Work out how many lines of the listing hold "seats", then state only that count.
*** Material provided Section Begins ***
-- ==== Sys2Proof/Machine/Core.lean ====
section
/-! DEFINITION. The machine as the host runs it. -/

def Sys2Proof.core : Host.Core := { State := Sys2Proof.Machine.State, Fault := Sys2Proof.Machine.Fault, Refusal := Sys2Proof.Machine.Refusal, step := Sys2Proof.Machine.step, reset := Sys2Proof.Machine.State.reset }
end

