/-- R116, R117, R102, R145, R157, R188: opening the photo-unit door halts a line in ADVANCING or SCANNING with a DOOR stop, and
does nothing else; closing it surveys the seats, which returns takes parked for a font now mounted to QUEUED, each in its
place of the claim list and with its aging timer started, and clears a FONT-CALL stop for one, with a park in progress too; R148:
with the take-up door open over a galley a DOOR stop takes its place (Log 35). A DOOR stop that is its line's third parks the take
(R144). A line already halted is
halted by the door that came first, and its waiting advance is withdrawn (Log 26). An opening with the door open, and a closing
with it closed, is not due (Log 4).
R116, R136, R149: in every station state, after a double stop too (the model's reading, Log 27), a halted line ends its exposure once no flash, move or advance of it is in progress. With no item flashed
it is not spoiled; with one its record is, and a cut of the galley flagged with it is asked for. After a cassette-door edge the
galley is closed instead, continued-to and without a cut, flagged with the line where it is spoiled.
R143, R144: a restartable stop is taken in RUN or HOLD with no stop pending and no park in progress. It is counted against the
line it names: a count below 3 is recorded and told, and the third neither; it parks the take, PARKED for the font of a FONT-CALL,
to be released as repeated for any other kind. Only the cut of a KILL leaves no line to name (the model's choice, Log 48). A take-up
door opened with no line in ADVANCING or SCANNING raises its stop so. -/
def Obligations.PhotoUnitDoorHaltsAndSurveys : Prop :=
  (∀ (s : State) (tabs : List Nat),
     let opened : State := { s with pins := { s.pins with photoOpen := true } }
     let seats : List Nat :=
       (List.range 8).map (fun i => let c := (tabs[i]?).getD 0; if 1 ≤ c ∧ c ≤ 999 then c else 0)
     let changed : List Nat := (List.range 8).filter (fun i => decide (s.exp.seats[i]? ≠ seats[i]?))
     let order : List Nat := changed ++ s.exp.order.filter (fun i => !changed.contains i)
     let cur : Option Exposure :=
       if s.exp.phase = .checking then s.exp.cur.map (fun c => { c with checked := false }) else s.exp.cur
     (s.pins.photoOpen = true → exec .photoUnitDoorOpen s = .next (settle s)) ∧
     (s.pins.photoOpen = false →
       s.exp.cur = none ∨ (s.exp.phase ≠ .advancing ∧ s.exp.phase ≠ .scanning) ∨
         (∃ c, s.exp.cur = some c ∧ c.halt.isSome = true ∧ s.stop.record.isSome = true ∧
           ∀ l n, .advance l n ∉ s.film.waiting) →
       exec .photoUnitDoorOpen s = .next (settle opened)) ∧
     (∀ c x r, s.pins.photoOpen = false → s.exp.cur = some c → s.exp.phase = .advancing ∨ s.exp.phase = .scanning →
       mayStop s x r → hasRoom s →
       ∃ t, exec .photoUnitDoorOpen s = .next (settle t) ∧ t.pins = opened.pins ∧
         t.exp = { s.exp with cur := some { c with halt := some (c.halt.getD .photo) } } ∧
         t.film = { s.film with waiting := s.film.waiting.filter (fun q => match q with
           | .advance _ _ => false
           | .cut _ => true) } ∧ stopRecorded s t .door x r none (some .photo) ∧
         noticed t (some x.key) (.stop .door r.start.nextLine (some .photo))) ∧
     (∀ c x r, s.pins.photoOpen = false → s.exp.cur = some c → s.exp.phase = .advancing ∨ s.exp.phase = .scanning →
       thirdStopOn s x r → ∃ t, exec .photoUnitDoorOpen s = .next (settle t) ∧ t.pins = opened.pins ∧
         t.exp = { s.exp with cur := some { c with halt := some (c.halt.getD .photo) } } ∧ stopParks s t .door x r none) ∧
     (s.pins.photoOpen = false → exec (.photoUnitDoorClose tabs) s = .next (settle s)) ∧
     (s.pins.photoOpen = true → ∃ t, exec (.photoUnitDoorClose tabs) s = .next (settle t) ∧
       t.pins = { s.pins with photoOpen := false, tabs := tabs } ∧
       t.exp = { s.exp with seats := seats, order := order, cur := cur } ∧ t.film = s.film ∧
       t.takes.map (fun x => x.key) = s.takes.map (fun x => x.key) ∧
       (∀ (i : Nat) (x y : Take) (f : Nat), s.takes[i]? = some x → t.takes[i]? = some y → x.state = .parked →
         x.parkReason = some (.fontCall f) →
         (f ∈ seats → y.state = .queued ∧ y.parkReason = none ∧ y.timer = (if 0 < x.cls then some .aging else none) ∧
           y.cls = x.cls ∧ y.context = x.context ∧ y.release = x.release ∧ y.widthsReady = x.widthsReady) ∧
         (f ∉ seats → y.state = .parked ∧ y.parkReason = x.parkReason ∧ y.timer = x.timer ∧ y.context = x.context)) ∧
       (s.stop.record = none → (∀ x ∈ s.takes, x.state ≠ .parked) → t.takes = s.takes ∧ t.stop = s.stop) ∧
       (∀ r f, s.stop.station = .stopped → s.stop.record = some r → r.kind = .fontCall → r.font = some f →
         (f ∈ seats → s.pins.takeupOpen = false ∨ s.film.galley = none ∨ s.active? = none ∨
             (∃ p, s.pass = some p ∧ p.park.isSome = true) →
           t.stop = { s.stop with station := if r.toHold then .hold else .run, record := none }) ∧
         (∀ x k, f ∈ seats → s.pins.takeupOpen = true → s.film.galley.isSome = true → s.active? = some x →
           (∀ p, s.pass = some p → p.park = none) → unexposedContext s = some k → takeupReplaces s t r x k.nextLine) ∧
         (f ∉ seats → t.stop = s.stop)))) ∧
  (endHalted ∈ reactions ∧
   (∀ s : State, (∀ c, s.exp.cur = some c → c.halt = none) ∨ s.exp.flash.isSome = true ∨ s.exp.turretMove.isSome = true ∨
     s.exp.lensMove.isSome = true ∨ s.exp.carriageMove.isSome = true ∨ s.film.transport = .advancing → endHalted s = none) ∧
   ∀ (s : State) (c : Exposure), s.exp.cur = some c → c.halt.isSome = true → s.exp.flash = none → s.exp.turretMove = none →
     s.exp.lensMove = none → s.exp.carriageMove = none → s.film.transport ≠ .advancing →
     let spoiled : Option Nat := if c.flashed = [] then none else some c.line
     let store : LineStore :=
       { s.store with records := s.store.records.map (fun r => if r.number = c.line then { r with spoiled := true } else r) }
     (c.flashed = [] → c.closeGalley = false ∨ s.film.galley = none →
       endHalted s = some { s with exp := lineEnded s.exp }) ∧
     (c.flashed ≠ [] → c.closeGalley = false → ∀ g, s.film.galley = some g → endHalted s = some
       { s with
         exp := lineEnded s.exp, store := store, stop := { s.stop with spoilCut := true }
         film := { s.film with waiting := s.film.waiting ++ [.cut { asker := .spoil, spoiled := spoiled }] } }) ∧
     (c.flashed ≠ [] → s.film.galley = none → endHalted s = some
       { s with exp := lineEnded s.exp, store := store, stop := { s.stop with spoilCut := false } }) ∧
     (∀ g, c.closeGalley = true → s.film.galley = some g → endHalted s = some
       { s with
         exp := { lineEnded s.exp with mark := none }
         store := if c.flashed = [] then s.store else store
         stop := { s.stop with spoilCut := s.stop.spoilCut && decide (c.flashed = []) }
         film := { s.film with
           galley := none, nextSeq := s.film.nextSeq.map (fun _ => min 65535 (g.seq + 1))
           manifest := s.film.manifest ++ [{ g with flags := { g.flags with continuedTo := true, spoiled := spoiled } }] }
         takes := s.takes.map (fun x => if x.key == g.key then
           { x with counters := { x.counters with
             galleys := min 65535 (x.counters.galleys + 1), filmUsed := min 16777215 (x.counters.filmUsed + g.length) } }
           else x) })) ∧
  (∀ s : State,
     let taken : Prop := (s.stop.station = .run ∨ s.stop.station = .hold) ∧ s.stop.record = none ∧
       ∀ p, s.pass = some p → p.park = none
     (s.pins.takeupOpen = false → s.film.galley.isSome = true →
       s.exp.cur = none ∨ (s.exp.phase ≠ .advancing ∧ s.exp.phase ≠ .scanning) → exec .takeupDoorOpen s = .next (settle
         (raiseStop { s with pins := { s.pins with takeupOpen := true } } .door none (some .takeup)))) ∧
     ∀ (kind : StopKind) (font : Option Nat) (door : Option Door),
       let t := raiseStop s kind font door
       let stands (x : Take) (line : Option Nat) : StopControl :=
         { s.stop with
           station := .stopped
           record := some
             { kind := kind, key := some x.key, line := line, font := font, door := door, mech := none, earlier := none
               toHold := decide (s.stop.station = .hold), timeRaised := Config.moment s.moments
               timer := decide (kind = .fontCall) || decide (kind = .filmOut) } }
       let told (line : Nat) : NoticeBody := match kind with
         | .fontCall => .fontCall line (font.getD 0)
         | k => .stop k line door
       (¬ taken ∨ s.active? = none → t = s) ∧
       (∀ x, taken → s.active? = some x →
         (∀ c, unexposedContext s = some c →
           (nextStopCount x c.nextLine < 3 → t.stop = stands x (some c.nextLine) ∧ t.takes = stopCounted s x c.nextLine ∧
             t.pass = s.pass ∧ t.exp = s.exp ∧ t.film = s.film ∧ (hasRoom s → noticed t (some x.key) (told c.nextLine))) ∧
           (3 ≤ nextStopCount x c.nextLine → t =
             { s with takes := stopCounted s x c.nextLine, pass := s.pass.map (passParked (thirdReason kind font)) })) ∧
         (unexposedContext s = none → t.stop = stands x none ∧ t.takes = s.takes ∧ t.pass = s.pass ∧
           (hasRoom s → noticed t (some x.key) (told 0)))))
*** Material provided Section Ends ***
# Solution for this exercise
9